*** Opening of PROVIDED ENTRIES ***

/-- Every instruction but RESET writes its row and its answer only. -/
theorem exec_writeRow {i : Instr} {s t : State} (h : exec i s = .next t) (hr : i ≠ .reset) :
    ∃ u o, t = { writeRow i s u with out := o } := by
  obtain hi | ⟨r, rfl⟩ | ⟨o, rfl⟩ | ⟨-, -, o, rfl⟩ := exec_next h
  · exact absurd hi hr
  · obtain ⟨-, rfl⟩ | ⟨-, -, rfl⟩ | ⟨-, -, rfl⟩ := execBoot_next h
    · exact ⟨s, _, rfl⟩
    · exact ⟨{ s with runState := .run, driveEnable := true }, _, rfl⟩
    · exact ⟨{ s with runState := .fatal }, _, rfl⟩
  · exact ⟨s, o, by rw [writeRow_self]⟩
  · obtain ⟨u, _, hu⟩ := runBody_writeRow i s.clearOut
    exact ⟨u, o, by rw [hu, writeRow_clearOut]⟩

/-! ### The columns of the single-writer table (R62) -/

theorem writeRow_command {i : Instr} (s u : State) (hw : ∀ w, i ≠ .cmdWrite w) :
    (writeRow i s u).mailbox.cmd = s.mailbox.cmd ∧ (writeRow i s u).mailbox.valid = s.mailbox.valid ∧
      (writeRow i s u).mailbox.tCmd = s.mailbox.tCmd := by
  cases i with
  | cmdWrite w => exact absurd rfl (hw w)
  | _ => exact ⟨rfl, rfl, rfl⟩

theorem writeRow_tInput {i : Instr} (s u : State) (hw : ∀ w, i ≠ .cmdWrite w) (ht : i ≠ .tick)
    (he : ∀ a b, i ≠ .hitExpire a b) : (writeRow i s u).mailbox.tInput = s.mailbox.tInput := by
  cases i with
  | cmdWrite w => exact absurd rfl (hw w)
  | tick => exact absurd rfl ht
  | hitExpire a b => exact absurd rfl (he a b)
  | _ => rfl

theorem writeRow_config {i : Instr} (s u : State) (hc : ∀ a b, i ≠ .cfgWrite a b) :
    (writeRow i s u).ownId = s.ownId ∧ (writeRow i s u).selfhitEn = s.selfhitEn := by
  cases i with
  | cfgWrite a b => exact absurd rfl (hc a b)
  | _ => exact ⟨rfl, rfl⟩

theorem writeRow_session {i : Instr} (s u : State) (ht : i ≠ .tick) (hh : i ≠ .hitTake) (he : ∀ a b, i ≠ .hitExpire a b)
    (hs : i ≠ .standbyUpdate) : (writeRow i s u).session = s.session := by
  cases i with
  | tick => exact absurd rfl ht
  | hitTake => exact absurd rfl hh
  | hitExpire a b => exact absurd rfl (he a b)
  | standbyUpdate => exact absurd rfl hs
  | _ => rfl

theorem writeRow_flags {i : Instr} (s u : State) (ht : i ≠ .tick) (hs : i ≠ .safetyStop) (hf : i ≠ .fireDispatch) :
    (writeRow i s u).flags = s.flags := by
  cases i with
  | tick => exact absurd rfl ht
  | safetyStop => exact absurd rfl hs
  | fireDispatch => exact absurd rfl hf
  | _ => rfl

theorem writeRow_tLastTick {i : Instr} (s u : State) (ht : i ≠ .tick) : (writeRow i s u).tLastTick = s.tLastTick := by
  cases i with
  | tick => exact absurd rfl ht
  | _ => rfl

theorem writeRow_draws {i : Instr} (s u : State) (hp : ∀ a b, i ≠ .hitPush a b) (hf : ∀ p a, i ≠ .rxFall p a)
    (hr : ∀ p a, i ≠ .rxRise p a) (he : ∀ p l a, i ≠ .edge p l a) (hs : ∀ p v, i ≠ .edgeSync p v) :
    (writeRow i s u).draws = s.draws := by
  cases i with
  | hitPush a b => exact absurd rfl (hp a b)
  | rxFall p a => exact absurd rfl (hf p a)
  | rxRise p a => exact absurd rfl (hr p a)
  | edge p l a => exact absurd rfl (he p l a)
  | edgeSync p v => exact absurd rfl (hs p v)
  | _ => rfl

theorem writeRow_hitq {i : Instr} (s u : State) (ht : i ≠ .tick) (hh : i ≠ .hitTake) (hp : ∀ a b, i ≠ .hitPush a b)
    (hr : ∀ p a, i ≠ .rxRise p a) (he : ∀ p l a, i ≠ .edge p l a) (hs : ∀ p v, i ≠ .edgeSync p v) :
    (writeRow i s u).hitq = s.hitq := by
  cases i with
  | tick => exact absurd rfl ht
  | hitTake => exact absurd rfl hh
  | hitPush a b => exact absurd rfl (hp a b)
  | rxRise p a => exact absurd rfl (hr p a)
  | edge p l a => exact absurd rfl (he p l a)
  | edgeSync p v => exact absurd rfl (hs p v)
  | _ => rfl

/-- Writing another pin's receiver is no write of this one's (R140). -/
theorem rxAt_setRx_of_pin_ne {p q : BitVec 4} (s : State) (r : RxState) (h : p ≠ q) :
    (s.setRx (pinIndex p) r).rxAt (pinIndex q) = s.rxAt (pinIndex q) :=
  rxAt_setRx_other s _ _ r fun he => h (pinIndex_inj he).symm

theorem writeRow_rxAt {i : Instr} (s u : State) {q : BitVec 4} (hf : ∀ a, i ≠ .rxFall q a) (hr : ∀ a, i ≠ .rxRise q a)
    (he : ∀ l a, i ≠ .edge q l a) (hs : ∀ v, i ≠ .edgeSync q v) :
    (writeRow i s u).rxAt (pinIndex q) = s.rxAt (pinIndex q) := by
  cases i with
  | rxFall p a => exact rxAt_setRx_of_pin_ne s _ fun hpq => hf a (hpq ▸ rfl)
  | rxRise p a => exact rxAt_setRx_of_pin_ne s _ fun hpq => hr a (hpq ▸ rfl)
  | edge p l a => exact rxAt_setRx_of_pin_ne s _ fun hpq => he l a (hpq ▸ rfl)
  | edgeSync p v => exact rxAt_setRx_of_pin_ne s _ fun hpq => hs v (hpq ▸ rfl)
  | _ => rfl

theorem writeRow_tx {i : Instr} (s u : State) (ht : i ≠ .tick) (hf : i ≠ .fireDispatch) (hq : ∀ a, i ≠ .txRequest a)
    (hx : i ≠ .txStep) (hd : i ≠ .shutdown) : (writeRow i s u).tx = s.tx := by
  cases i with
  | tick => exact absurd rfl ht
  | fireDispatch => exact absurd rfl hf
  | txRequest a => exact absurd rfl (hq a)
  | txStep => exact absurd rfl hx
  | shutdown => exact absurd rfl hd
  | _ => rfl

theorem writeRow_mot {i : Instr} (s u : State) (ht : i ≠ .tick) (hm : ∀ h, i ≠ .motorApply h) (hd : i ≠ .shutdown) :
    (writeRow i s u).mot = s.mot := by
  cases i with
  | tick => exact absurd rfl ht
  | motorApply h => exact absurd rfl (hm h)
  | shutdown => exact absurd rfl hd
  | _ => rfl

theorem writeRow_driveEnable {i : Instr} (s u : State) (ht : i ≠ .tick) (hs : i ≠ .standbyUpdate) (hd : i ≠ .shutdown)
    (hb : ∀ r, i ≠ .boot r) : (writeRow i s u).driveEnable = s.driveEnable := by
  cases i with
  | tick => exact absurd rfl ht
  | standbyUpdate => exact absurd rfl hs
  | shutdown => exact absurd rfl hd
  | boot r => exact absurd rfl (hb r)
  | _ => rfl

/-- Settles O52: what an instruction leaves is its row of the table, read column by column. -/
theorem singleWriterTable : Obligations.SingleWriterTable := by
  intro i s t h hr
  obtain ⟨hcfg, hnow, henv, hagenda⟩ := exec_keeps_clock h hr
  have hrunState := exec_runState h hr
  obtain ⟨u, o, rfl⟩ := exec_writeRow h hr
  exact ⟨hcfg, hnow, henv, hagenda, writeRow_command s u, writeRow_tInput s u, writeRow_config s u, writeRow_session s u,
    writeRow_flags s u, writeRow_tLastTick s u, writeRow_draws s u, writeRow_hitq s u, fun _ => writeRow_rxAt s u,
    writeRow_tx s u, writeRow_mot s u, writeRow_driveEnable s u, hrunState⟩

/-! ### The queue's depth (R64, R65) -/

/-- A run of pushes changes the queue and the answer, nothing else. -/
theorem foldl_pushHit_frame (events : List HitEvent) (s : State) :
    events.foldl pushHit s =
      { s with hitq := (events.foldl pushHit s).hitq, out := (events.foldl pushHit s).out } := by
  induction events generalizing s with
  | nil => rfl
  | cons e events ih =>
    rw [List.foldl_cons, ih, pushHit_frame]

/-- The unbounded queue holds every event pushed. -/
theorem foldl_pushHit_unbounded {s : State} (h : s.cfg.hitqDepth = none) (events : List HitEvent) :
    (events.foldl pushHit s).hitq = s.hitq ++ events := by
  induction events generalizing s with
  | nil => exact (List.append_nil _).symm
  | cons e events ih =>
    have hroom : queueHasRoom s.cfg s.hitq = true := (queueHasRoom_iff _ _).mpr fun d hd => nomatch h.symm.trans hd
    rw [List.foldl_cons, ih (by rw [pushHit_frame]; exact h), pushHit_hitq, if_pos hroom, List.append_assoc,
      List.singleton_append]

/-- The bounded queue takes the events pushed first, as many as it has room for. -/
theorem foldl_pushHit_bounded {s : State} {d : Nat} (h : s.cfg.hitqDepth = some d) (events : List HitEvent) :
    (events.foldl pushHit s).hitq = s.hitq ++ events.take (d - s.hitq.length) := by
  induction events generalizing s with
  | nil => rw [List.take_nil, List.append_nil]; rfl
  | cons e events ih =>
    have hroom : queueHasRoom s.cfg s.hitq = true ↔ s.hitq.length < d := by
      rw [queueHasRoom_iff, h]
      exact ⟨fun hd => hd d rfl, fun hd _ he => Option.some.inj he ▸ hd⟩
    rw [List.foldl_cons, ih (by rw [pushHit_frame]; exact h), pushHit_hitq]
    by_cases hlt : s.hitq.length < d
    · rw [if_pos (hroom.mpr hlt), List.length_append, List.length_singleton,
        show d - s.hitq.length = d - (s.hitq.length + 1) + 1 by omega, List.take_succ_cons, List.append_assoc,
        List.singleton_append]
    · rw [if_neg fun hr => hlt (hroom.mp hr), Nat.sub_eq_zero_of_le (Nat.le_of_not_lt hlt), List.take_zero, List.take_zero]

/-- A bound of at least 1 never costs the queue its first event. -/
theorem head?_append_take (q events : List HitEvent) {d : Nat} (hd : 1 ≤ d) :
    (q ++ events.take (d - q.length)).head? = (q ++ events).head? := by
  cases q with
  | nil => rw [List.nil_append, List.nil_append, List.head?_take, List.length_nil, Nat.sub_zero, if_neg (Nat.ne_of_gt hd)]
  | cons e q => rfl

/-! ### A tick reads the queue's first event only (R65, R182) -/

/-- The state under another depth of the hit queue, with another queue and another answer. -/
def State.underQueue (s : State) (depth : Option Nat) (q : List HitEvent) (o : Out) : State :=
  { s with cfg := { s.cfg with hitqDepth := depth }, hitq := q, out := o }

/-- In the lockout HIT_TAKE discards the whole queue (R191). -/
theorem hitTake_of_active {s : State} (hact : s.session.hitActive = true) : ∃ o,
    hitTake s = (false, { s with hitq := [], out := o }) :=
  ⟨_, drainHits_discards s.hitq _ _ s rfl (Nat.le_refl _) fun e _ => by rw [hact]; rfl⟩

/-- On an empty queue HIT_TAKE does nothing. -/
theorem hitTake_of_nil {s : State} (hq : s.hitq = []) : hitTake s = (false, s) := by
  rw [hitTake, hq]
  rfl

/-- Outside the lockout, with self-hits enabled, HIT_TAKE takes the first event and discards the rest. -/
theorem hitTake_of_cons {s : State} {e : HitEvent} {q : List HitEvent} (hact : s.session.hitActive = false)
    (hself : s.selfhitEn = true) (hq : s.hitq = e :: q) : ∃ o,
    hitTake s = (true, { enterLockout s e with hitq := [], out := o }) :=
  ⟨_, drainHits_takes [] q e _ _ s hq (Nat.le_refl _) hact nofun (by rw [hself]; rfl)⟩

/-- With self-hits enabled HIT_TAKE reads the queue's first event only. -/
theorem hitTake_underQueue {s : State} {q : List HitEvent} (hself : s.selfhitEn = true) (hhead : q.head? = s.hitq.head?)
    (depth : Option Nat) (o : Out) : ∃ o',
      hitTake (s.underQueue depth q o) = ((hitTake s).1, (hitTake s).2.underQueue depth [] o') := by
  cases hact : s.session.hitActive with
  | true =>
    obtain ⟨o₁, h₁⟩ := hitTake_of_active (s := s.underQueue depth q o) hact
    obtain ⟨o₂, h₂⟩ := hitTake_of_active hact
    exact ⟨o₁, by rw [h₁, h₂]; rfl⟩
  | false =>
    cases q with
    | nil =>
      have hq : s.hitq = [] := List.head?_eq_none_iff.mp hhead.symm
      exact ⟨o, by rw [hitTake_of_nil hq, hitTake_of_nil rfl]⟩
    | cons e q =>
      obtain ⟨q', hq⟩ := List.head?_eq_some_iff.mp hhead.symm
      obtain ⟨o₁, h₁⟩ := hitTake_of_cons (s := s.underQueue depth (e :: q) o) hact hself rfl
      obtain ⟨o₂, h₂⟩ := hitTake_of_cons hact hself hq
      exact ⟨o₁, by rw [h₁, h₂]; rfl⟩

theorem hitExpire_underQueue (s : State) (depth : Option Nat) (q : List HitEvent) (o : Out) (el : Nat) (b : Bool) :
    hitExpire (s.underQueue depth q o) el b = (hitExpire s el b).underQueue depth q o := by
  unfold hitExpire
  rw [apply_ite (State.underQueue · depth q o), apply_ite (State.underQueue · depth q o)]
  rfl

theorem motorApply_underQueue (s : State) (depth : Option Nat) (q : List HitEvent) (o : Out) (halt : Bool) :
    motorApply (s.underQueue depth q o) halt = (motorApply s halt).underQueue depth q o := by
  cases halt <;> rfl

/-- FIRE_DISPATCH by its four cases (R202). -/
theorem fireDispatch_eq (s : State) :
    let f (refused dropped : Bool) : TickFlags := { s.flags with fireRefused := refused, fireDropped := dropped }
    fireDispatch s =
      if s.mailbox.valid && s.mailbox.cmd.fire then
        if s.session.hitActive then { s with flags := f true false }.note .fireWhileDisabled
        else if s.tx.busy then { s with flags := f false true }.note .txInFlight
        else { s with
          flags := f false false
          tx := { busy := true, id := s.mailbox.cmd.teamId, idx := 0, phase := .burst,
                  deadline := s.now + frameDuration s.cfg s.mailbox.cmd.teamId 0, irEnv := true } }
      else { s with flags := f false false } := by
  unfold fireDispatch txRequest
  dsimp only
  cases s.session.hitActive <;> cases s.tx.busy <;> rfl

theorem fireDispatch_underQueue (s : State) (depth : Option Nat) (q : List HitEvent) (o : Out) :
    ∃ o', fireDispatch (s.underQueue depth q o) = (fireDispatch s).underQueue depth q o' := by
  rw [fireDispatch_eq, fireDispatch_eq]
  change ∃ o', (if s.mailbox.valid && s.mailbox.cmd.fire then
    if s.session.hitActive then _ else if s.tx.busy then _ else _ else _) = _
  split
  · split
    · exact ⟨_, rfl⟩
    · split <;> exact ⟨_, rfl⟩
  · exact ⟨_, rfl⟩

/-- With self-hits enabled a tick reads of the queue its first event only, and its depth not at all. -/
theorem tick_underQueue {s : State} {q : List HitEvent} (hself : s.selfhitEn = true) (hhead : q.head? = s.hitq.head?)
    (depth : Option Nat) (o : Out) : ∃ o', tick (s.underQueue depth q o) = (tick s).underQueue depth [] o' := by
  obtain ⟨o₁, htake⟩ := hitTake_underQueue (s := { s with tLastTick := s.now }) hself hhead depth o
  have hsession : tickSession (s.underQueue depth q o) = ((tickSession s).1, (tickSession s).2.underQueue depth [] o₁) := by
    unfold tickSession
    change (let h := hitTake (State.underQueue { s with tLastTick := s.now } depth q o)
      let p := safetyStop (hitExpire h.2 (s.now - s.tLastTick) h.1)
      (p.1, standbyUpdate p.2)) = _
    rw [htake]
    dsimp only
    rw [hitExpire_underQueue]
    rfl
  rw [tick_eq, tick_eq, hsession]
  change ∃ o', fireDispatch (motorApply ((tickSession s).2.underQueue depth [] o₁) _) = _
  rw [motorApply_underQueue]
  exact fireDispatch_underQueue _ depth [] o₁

*** Close of PROVIDED ENTRIES ***

TASK DIRECTIONS: Could you copy exactly the lines from the first line of the records above through the line containing "table (R62) -/", both included, and nothing else?

YOUR SOLUTION:
/-- Every instruction but RESET writes its row and its answer only. -/
theorem exec_writeRow {i : Instr} {s t : State} (h : exec i s = .next t) (hr : i ≠ .reset) :
    ∃ u o, t = { writeRow i s u with out := o } := by
  obtain hi | ⟨r, rfl⟩ | ⟨o, rfl⟩ | ⟨-, -, o, rfl⟩ := exec_next h
  · exact absurd hi hr
  · obtain ⟨-, rfl⟩ | ⟨-, -, rfl⟩ | ⟨-, -, rfl⟩ := execBoot_next h
    · exact ⟨s, _, rfl⟩
    · exact ⟨{ s with runState := .run, driveEnable := true }, _, rfl⟩
    · exact ⟨{ s with runState := .fatal }, _, rfl⟩
  · exact ⟨s, o, by rw [writeRow_self]⟩
  · obtain ⟨u, _, hu⟩ := runBody_writeRow i s.clearOut
    exact ⟨u, o, by rw [hu, writeRow_clearOut]⟩

/-! ### The columns of the single-writer table (R62) -/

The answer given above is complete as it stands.